Kitabı oku: «Некрещеный поп», sayfa 5
XVI
Охрим Пиднебесный принадлежал к новому, очень интересному малороссийскому типу, который начал обозначаться и формироваться в заднепровских селениях едва ли не с первой четверти текущего столетия. Тип этот к настоящему времени уже совсем определился и отчетливо выразился своим сильным влиянием на религиозное настроение местного населения. Поистине удивительно, что наши народоведы и народолюбцы, копавшиеся во всех мелочах народной жизни, просмотрели или не сочли достойными своего внимания малороссийских простолюдинов, которые пустили совершенно новую струю в религиозный обиход южнорусского народа. – Здесь это сделать некогда, да и мне не по силам; я вам только коротко скажу, что это были какие-то отшельники в миру: они строили себе маленькие хаточки при своих родных домах, где-нибудь в закоулочке, жили чисто и опрятно – как душевно, так и во внешности. Они никого не избегали и не чуждались – трудились и работали вместе с семейными и даже были образцами трудолюбия и домовитости, не уклонялись и от беседы, но во все вносили свой, немножко пуританский, характер. Они очень уважали «изученность», и каждый из них непременно был грамотен; а грамотность эта самым главным образом употреблялась для изучения слова божия, за которое они принимались с пламенною ревностью и благоговением, а также с предубеждением, что оно сохранилось в чистоте только в одной книге Нового завета, а в «преданиях человеческих», которым следует духовенство, – все извращено и перепорчено. Говорят, будто такие мысли внушены им немецкими колонистами, но, по-моему, все равно – кем это внушено, – я знаю только одно, что из этого потом вышла так называемая «штунда».

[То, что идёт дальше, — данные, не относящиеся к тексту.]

/-- The frame's record closes (R113); a SHORT frame's flags say so. -/
def State.closeRecord (s : State) (h : Head) (short planned : Bool) : State :=
  let x := s.heads[h]
  if !x.sig.isOpen then s
  else
    let g := if short then x.sig.setFlag 2 else x.sig
    let r := s.raster h.val
    let rec1 : SigRec :=
      { frame := g.frame, flags := g.flags, misses := g.misses, regmask := g.regmask
        taplines := g.taplines, fcrc := crc32cEnd g.fcrc
        rcrc := (g.rcrc.zipIdx).map fun e =>
        if g.regmask.getLsbD e.2 && !emptyRegion r g.regions e.2 then crc32cEnd e.1 else 0
        keyed := g.keyed, due := s.sclk + 1024, ended := false }
    let (c, p) := s.frameCauses h g.flags planned
    s.modHead h fun y =>
      { y with
        sig := { g with isOpen := false }
        closed := y.closed ++ [rec1]
        ledCause := y.ledCause ||| c
        ledPlanned := y.ledPlanned || p }

/-- A record has missed the time that R113 allows. -/
def State.recordLate (s : State) (r : SigRec) : Bool := decide (r.due < s.sclk)

/-- A millisecond that awaits a record does so no longer; a late one is a cause. -/
def MsRec.settle (m : MsRec) (k : Nat × Word) (late : Bool) : MsRec :=
  if m.recs.contains k then { m with recs := m.recs.filter (· != k), cause := m.cause ||| (if late then 2 else 0) } else m

/-- The record of an ended frame is awaited no longer; if it is late, the milliseconds that the frame overlapped take that cause (R295). -/
def State.recordSettled (s : State) (h : Head) (r : SigRec) : State :=
  { s with cae := { s.cae with msOpen := s.cae.msOpen.map fun m => m.settle (h.val, r.frame) (s.recordLate r) } }

/-- Late records of ended frames of a head are awaited no longer. -/
def State.recordsLate (s : State) (h : Head) : State :=
  (s.heads[h].closed.filter fun r => r.ended && s.recordLate r).foldl (fun (t : State) r => t.recordSettled h r) s

/-- The ledger learns that a head's frame has ended: every open millisecond that it overlapped takes its causes, and waits for the frame's
record if that is not written yet (R294, R295). -/
def State.endFrame (s : State) (h : Head) : State :=
  let x := s.heads[h]
  let open1 := x.closed.filter fun r => !r.ended
  let keys := (open1.filter fun r => !s.recordLate r).map fun r => (h.val, r.frame)
  let cause : BitVec 6 := x.ledCause ||| (if open1.any s.recordLate then 2 else 0)
  let f (m : MsRec) : MsRec :=
    if m.wait.getLsbD h.val then
      { m with
        wait := m.wait &&& ~~~((1 : BitVec 8) <<< h.val), recs := m.recs ++ keys, cause := m.cause ||| cause
        planned := m.planned || x.ledPlanned }
    else m
  ({ s with cae := { s.cae with msOpen := s.cae.msOpen.map f } } : State).modHead h fun y =>
    { y with ledCause := 0, ledPlanned := false, closed := y.closed.map fun r => { r with ended := true } }

/-- The millisecond in progress overlaps a head's new frame. -/
def State.beginFrame (s : State) (h : Head) : State :=
  if s.heads[h].configured then
    { s with cae := { s.cae with msOpen := match s.cae.msOpen.reverse with
      | m :: t => ({ m with wait := m.wait ||| ((1 : BitVec 8) <<< h.val) } :: t).reverse
      | [] => [] } }
  else s
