-- ==== Sys2Proof/Machine/Render.lean ====
section
/-! DEFINITION. Rendering of a slot's line (R55 to R67, R72, R73, R81, R89, R90, R99): sources, palettes, caches, what is
fetched, what enters a cache, and what pixels come of it. The fetches of one line are asked in one instant, with the data of that
instant (log entry 20); a pixel is resolved once its units have come. -/

namespace Sys2Proof.Machine

/-- A transparent pixel. -/
def Px.clear : Px := { r := 0, g := 0, b := 0, a := 0 }

/-! ### Pixel values -/

/-- A component of k bits widened to 8 by repeating its high bits. -/
def widen5 (v : Nat) : Nat := v * 8 + v / 4
/-- The same for 6 bits. -/
def widen6 (v : Nat) : Nat := v * 4 + v / 16

/-- The stored value of b bits at bit offset o of bytes (R55). -/
def storedAt (d : List Byte) (o b : Nat) : Nat :=
  if b < 8 then ((nth 0 d (o / 8)).toNat >>> (o % 8)) % 2 ^ b
  else ofBytesLE ((d.drop (o / 8)).take (b / 8))

/-- The physical palette that the latched palette map gives a logical one (R68). -/
def physPal (pmap : List Word) (pal : Nat) : Nat := nbits (nth 0 pmap (pal / 6)).toNat (4 * (pal % 6) + 3) (4 * (pal % 6))

/-- A palette entry of head h through the latched palette map (R68, R69). -/
def State.palette (s : State) (h : Nat) (pmap : List Word) (pal i : Nat) : Px :=
  let c := s.rd (aPal h (physPal pmap pal) i 0)
  { r := fld c 23 16, g := fld c 15 8, b := fld c 7 0, a := s.fget (aPal h (physPal pmap pal) i 1) 7 0 }

/-- The palette index of an indexed pixel (R56). -/
def RawPx.index (c : RawPx) : Nat :=
  (if c.fmt = 0 then c.bank * 64 + c.sub * 4 + c.val else if c.fmt = 1 then c.sub * 16 + c.val else c.val) % 256

/-- A stored value resolved (R55, R56), its alpha scaled by its object's FADE (R89). -/
def State.resolve (s : State) (h : Nat) (pmap : List Word) (c : RawPx) : Px :=
  let v := c.val
  let p : Px := match c.fmt with
    | 3 => { r := widen5 (nbits v 15 11), g := widen6 (nbits v 10 5), b := widen5 (nbits v 4 0),
             a := if c.keyen && v == c.key then 0 else 255 }
    | 4 => { r := nbits v 23 16, g := nbits v 15 8, b := nbits v 7 0, a := 255 }
    | 5 => { r := widen6 (nbits v 17 12), g := widen6 (nbits v 11 6), b := widen6 (nbits v 5 0), a := widen6 (nbits v 23 18) }
    | _ =>
      let e := s.palette h pmap c.pal c.index
      if c.trans0 && v == 0 then { e with a := 0 } else e
  { p with a := p.a * (c.fade + 1) / 256 }

/-- Region addresses of the palette words that a pixel reads when it resolves. -/
def RawPx.palWords (c : RawPx) (h : Nat) (pmap : List Word) : List Nat :=
  if c.fmt < 3 then
    let a := aPal h (physPal pmap c.pal) c.index 0 - 0xC80000
    [a, a + 1]
  else []

/-! ### What a slot shows -/

/-- The window word shows column x (R64). -/
def winShows (ctl win : Word) (x : Nat) : Bool :=
  !bit ctl 12 || (decide (fld win 23 12 ≤ x ∧ x ≤ fld win 11 0) != bit ctl 11)

/-- Column x lies in a list of ranges. -/
def inSpans (l : List (Nat × Nat)) (x : Nat) : Bool := l.any fun e => decide (e.1 ≤ x ∧ x ≤ e.2)

/-- Line k lies within slot n's layer. -/
def Latched.inLines (l : Latched) (n : Nat) : Bool :=
  decide (fld (l.word n 1) 11 0 ≤ l.line ∧ l.line ≤ fld (l.word n 1) 11 0 + fld (l.word n 2) 11 0)

/-- First column and the column after the last of slot n's layer, within the active width. -/
def Latched.cols (l : Latched) (n hact : Nat) : Nat × Nat :=
  (fld (l.word n 1) 23 12, min (4 * hact) (fld (l.word n 1) 23 12 + fld (l.word n 2) 23 12 + 1))

/-- CERT of slot n is honoured on the line (R97). -/
def Latched.certified (l : Latched) (n : Nat) : Bool :=
  let c := l.word n 0
  let b := l.slot n
  l.on n && (l.kind n == 1 || l.kind n == 2) && bit c 14 && !bit c 15 && (fld c 6 5 == 0 || fld c 6 5 == 2)
    && (fld b 14 13 == 0 || fld b 14 13 == 3) && fld b 12 5 == 0 && l.inLines n && !l.invalid n && (!bit c 7 || l.lpHost)

/-- The certified span of slot n: at most two ranges of columns (R97). -/
def Latched.certSpans (l : Latched) (n hact : Nat) : List (Nat × Nat) :=
  if l.certified n then
    let (lo, hi) := l.cols n hact
    let c := l.word n 0
    let w0 := fld (l.word n 12) 23 12
    let w1 := fld (l.word n 12) 11 0
    let spans := if !bit c 12 then [(lo, hi)]
      else if !bit c 11 then [(max lo w0, min hi (w1 + 1))]
      else if w1 < w0 then [(lo, hi)]
      else [(lo, min hi w0), (max lo (w1 + 1), hi)]
    (spans.filter fun e => decide (e.1 < e.2)).map fun e => (e.1, e.2 - 1)
  else []

/-- The occluded columns of each slot: the certified spans of every higher one (R99). -/
def Latched.occlusion (l : Latched) (hact : Nat) : List (List (Nat × Nat)) :=
  (List.range 8).map fun n => (((List.range 8).filter fun m => decide (n < m)).map fun m => l.certSpans m hact).flatten

/-! ### Fetching -/

/-- A slot's line while it is gathered: its engine as it will be once all that is asked for has come, the engine as it stands
with what the line uses most recent, the units asked for in order, what they bring into the cache, faulty tile bodies. -/
structure Gather where
  eng : EngSt
  held : EngSt
  units : List Nat
  fills : List Fill
  map : Option MapFill
  bad : Nat

/-- A line of an engine of which nothing has been gathered. -/
def Gather.start (e : EngSt) : Gather := { eng := e, held := e, units := [], fills := [], map := none, bad := 0 }

/-- Units asked for, more. -/
def Gather.ask (g : Gather) (us : List Nat) : Gather := { g with units := g.units ++ us }

/-- Bytes as a fetch accepted now sees them. -/
def State.nowBytes (s : State) (a n : Nat) : List Byte :=
  (((unitsOf a n).map fun u => s.unitNow u).flatten.drop (a % 32)).take n

/-- Cache lines that a key takes: one for an object unit, the requested bytes of a stripe otherwise. -/
def keyLines (k : Nat × Nat × Nat × Nat × Nat) : Nat :=
  if k.2.1 = 8 then 1 else max 32 ((8 <<< k.2.2.1) * fmtBits k.2.1) / 32

/-- The entries that 4,096 lines hold, most recently used first. -/
def fitCache : Nat → List ((Nat × Nat × Nat × Nat × Nat) × List Byte) → List ((Nat × Nat × Nat × Nat × Nat) × List Byte)
  | _, [] => []
  | room, e :: t => if keyLines e.1 ≤ room then e :: fitCache (room - keyLines e.1) t else []

/-- An entry enters the cache, or becomes the most recently used. -/
def EngSt.cachePut (g : EngSt) (k : Nat × Nat × Nat × Nat × Nat) (d : List Byte) : EngSt :=
  { g with cache := fitCache 4096 ((k, d) :: g.cache.filter fun e => e.1 != k) }

/-- What the cache holds under a key. -/
def EngSt.cacheGet (g : EngSt) (k : Nat × Nat × Nat × Nat × Nat) : Option (List Byte) :=
  (g.cache.find? fun e => e.1 == k).map (·.2)

/-- An entry that the cache holds, or that the line has asked for, is used: its bytes, and the units that it waits for. -/
def Gather.use (g : Gather) (k : Nat × Nat × Nat × Nat × Nat) (d : List Byte) : Gather × List Byte × List Nat :=
  ({ g with
      eng := g.eng.cachePut k d
      held := if (g.held.cacheGet k).isSome then g.held.cachePut k d else g.held },
   d, ((g.fills.filter fun f => f.key == k).map (·.units)).flatten)

/-- Entries are fetched: their units are asked for, and they enter the cache when these have come. -/
def Gather.fetch (g : Gather) (us : List Nat) (es : List ((Nat × Nat × Nat × Nat × Nat) × List Byte)) : Gather :=
  { (g.ask us) with
    eng := es.foldl (fun (e : EngSt) x => e.cachePut x.1 x.2) g.eng
    fills := g.fills ++ es.map fun x => { key := x.1, data := x.2, units := us } }

/-- Codes of a compressed body (R58): stored values so far in reverse, bytes of body consumed, faulty. Runs on fuel. -/
def decodeBody (pb need : Nat) : Nat → List Byte → List Nat → Nat → List Nat × Nat × Bool
  | 0, _, acc, n => (acc, n, true)
  | _ + 1, [], acc, n => if acc.length = need then (acc, n, false) else (acc, n, true)
  | k + 1, c :: t, acc, n =>
    if acc.length = need then (acc, n, false)
    else
      let m := c.toNat % 128 + 1
      let left := need - acc.length
      if c.getLsbD 7 then
        if t.length < pb then (acc, n + 1 + t.length, true)
        else
          let acc' := List.replicate (min m left) (ofBytesLE (t.take pb)) ++ acc
          if left < m then (acc', n + 1 + pb, true) else decodeBody pb need k (t.drop pb) acc' (n + 1 + pb)
      else
        let have_ := min m (t.length / pb)
        let vals := (List.range (min have_ left)).map fun i => ofBytesLE ((t.drop (i * pb)).take pb)
        let acc' := vals.reverse ++ acc
        if have_ < m then (acc', n + 1 + t.length, true)
        else if left < m then (acc', n + 1 + m * pb, true)
        else decodeBody pb need k (t.drop (m * pb)) acc' (n + 1 + m * pb)

/-- A tile set as a slot's latched words name it. -/
structure TileSet where
  base : Nat
  fmt : Nat
  tsize : Nat
  comp : Bool

/-- Pixels on a tile's side. -/
def TileSet.ts (t : TileSet) : Nat := 8 <<< t.tsize
/-- Bytes of a stripe. -/
def TileSet.stripe (t : TileSet) : Nat := t.ts * fmtBits t.fmt
/-- Bytes of a tile. -/
def TileSet.bytes (t : TileSet) : Nat := t.ts * t.ts * fmtBits t.fmt / 8
/-- The cache key of a stripe (R72). -/
def TileSet.key (t : TileSet) (tile k : Nat) : Nat × Nat × Nat × Nat × Nat := (t.base, t.fmt, t.tsize, tile, k)

/-- A compressed tile is fetched, decoded and cached whole (R58). Of the stripes that it places at once the last is the most
recent, whichever the line needs: DESIGN CHOICE (log entry 105). -/
def State.fetchBody (s : State) (t : TileSet) (tile : Nat) (g : Gather) : Gather :=
  let ea := t.base * 2048 + 4 * tile
  let a := t.base * 2048 + ofBytesLE (s.nowBytes ea 4)
  let pb := fmtBits t.fmt / 8
  let need := t.ts * t.ts
  let (rev, used, faulty) := decodeBody pb need (2 * t.bytes + 1) (s.nowBytes a (2 * t.bytes)) [] 0
  let vals := rev.reverse ++ List.replicate (need - rev.length) 0
  let g1 := g.fetch (unitsOf ea 4 ++ unitsOf a used) ((List.range (t.ts / 8)).map fun k =>
    (t.key tile k, (((vals.drop (8 * t.ts * k)).take (8 * t.ts)).map fun v => bytesLE pb v).flatten))
  { g1 with bad := g1.bad + (if faulty then 1 else 0) }

/-- What the line has fetched under a key: its bytes, and the units that it waits for. -/
def Gather.got (g : Gather) (k : Nat × Nat × Nat × Nat × Nat) : List Byte × List Nat :=
  ((g.eng.cacheGet k).getD [], ((g.fills.filter fun f => f.key == k).map (·.units)).flatten)

/-- A stripe that the line needs: taken from the cache, or fetched (R57, R58, R72). -/
def State.needStripe (s : State) (t : TileSet) (tile k : Nat) (g : Gather) : Gather × List Byte × List Nat :=
  match g.eng.cacheGet (t.key tile k) with
  | some d => g.use (t.key tile k) d
  | none =>
    let a := t.base * 2048 + tile * t.bytes + k * t.stripe
    let g1 := if t.comp then s.fetchBody t tile g
      else g.fetch (unitsOf (a / 32 * 32) (max 32 t.stripe)) [(t.key tile k, s.nowBytes a t.stripe)]
    (g1, g1.got (t.key tile k))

Холостой брат Пиднебеснихи, казак Охрим, был из людей этого сорта: он сам научился грамоте и Писанию и считал своею обязанностью научить всему этому и других. Учил он кого только мог, и всегда задаром – ожидая за свой труд той платы, которая обещана каждому, «кто научит и наставит». Учительство это обыкновенно ослабевало летом, во время полевых работ, но зато усиливалось с осени и шло неослабно во всю зиму до весенней пашни. Дети учились днем, а по вечерам у Пиднебесного собирались «вечерницы» – рабочие посиделки, – так, как и у прочих людей. Только у Охрима не пели пустых песен и не вели празднословия, а дивчата пряли лен и волну, а сам Охрим, выставив на стол тарелку меду и тарелку орехов для угощения «во имя Христово», просил за это потчевание позволить ему «поговорить о Христе». Молодой народ это ему дозволял, и Охрим услаждал добрые души медом, орехами и евангельскою беседою и скоро так их к этому приохотил, что ни одна девица и ни один парень не хотели и идти на вечерницы в другое место. Беседы пошли даже и без меду, и без орехов.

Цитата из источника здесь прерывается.